İran heyeti ve sınırlamalar: New York’taki daha absürd durumlardan biri İran heyetine yönelik uygulamalardı. Dışişleri sözcüsü Tommy Pigott’un açıklamasına göre Trump yönetimi İranlı diplomatların bazı mağazalara girişini ve ABD’deyken lüks ürün satın almalarını engellemişti. Heyetler kürsüde ve koridorlardaki görüşmelerini tamamladıktan sonra New York sokaklarında restoranları keşfettiler ve resmi olmayan görüşmelerle zaman geçirdiler.
Gazze ve Afganistan’daki çocuklar: Gazze’deki çocuklar bir geceyi daha aç geçiriyordu; ama belki biraz daha umutlu olabilirdi. Haberde başlıkta Afganistan’daki çocuklardan söz edilmesinin nedeni, orada doğmaktan başka suçu olmayan bebeklerin açlıktan ölmeye başlamasıydı. BBC’nin bölge muhabiri, yetersiz beslenme veya açlıktan ölen bebeklerin fotoğraflarına yer verirken yazar fotoğrafları paylaşmaya çekindi; bunun yerine bir mezarlığın fotoğrafı kullanıldı. Muhabire göre mezarlığın üçte ikisi bebek mezarıydı. Bir anne “Çaya batırılan kuru ekmek yetmiyor” diyordu; üç çocuğunu peş peşe toprağa vermişti.

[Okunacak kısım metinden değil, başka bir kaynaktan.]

/-- One stack: its DRAM cells as stored, its valid bits, repairs, frames and registers. Bank-row keys are
p·20,544 + row, where rows 20,480 to 20,543 are the 64 spare rows; word keys are 64 per row. (DESIGN CHOICE, log 6.) -/
structure Stack where
  /-- Segment modes, bit j for segment j: 0 STREAM, 1 LADLE (R111). -/
  segMode : Nat := 0
  /-- Modes of an accepted change not yet applied (R117). -/
  modeNext : Option Nat := none
  /-- Usable channels, bit c (R113, R114). -/
  channels : Nat := 0xFFFFFFFF
  /-- Stored codewords. -/
  cells : Map Code288 := []
  /-- Symbols held by the spare column groups, keyed ((p·4 + group)·20,480 + row)·64 + word. -/
  colCells : Map Nat := []
  /-- Valid bit per bank-row (R219). -/
  rowValid : Map Bool := []
  /-- Row repair entries, keyed p·64 + i, and column repair entries, keyed p·4 + i (R136). -/
  rowRepair : Map Nat := []
  colRepair : Map Nat := []
  /-- STK_RPR_SEL and STK_RPR_STATUS.BADWRITE (R143). -/
  rprSpareAcc : Bool := false
  rprColSel : Bool := false
  rprBank : Nat := 0
  rprEntry : Nat := 0
  rprBadWrite : Bool := false
  /-- The 16 most recent corrections of each bank, newest first, as (row, symbol) (R215). -/
  corrections : Map (List (Nat × Nat)) := []
  /-- Rows with a hard fault, keyed (p·10 + section)·36 + symbol (R229). -/
  sections : Map (List Nat) := []
  /-- The remap table, oldest first: (F, D, mode) (R236). -/
  remap : List (Nat × Nat × Bool) := []
  /-- Frames awaiting a donor (R237) and the migrations in progress, (F, D) each (R236). -/
  awaiting : List Nat := []
  migrating : List (Nat × Nat) := []
  /-- Accesses held by a mode change or a migration, oldest first (R117, R236). -/
  heldAccess : List HeldAccess := []
  /-- WC_STATUS sticky bits and the DEGRADED flag (R247). -/
  spareExhausted : Bool := false
  retireFull : Bool := false
  degraded : Bool := false
  remapSel : Nat := 0
  /-- Frames in TEST, those being zeroised on entry, oldest first, and the checker-test registers (R243 to R247). -/
  testFrames : List Nat := []
  testEntering : List Nat := []
  tframe : Nat := 0
  taddr : Nat := 0
  tdata : Word256 := 0
  tchk : Word32 := 0
  tresClass : Nat := 0
  tresPos : Nat := 0
  tresValue : Nat := 0
  tresDone : Bool := false
  tsyn : Nat := 0
  /-- The whisk: the next row of each bank, the time the lap began, the last lap, and whether WHISK_SLOW was recorded
  in this lap (R226, R227, R247). -/
  whiskRow : Map Nat := []
  whiskBanksDone : Nat := 0
  whiskStart : Nat := 0
  whiskLast : Nat := 0
  whiskSlow : Bool := false
  /-- Time of each bank's last access and of its last whisk row operation (R224). -/
  lastAccess : Map Nat := []
  lastWhisk : Map Nat := []
  /-- Refresh: next row of each bank, postponed count, DRAM dies refreshing at 1.95 µs, and since when each such die has
  read 83 °C or less (R121 to R123). -/
  refreshRow : Map Nat := []
  refreshLag : Map Nat := []
  hotDies : Nat := 0
  coolSince : Map Nat := []
  /-- R133, R134: allowance, stage, and the times its conditions began. -/
  allowance : Nat := 32
  stage : Nat := 0
  zeroSince : Option Nat := none
  boostCoolSince : Option Nat := none
  deriving DecidableEq, Repr

/-! ## Faults (R655 to R684) -/

/-- One entry of the fault ring (R664). -/
structure FaultEntry where
  time : Nat
  seq : Nat
  code : Nat
  cls : Nat
  flags : Nat := 0
  kind : Nat
  tenant : Nat
  index : Nat
  detail : Nat := 0
  deriving DecidableEq, Repr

BBC muhabiri trajedinin sessizce, dünyanın haberi bile olmadan büyüdüğünü anlatıyor. Yerel bir hastanede 12 yatakta 26 bebek örnek olarak gösteriliyor: Hepsi açlıktan veya yetersiz beslenmeden ölmek üzere olan bebekler. Dünya Gıda Programı Afganistan direktörü de durumu doğruluyor; ABD’nin çekilmesinden sonra ve Trump’ın ilk haftasında insani yardımların durduğu, ardından önemli bağışçıların yardımları askıya aldığı belirtiliyor. Kısıtlı imkanların Kasım’da, kışın ortasında tükeneceği ileri sürülüyor. Bu arada Trump’ın Bagram Üssü’nü geri istemesi ve “Vermezseniz çok kötü şeyler olacak” şeklindeki tehditleri haberde yer alıyor.
Genel değerlendirme: Bir yanda açlık ötesi yoksulluğu “cennete giden yol” diye umursamayan, aileleri nüfus planlaması konusunda günah diye uyaran ve annelerin söz hakkının olmadığı coğrafyalarda bebekler yaşamlarının ilk anlarında ölüyor. Diğer yanda Orta Doğu’dan Doğu Avrupa’ya, bazı ülkeler ABD’den silah almak için sıraya giriyor ve Pentagon’a kaparo yatırıyor.
Erdoğan BM kürsüsünde İsrail’i kınadı; sıra Trump’la Beyaz Saray buluşmasında. Uzun süredir beklenen görüntü verilecek ve beraberinde ticari anlaşmalarla ülkeye dönecek. Türkiye’de bebekler açlıktan ölmemesi umuluyor; fakat kamu harcamaları, uçaklar, saray masrafları ve büyük projelere ayrılan bütçeler nedeniyle ailelerin gelirleri daralıyor; çocukların meyve yiyememesi, dondurmaya uzak kalması ve okulda öğle yemeği saatinde bahçeye kaçmaları gibi sonuçlar ortaya çıkabiliyor.
YENİ DÜNYA DÜZENİ deniliyor. Haber metni, umarım bu düzenin artık bebekleri değil, onların yaşamına zerre önem vermeyenleri etkiler dileğiyle sonlanıyor.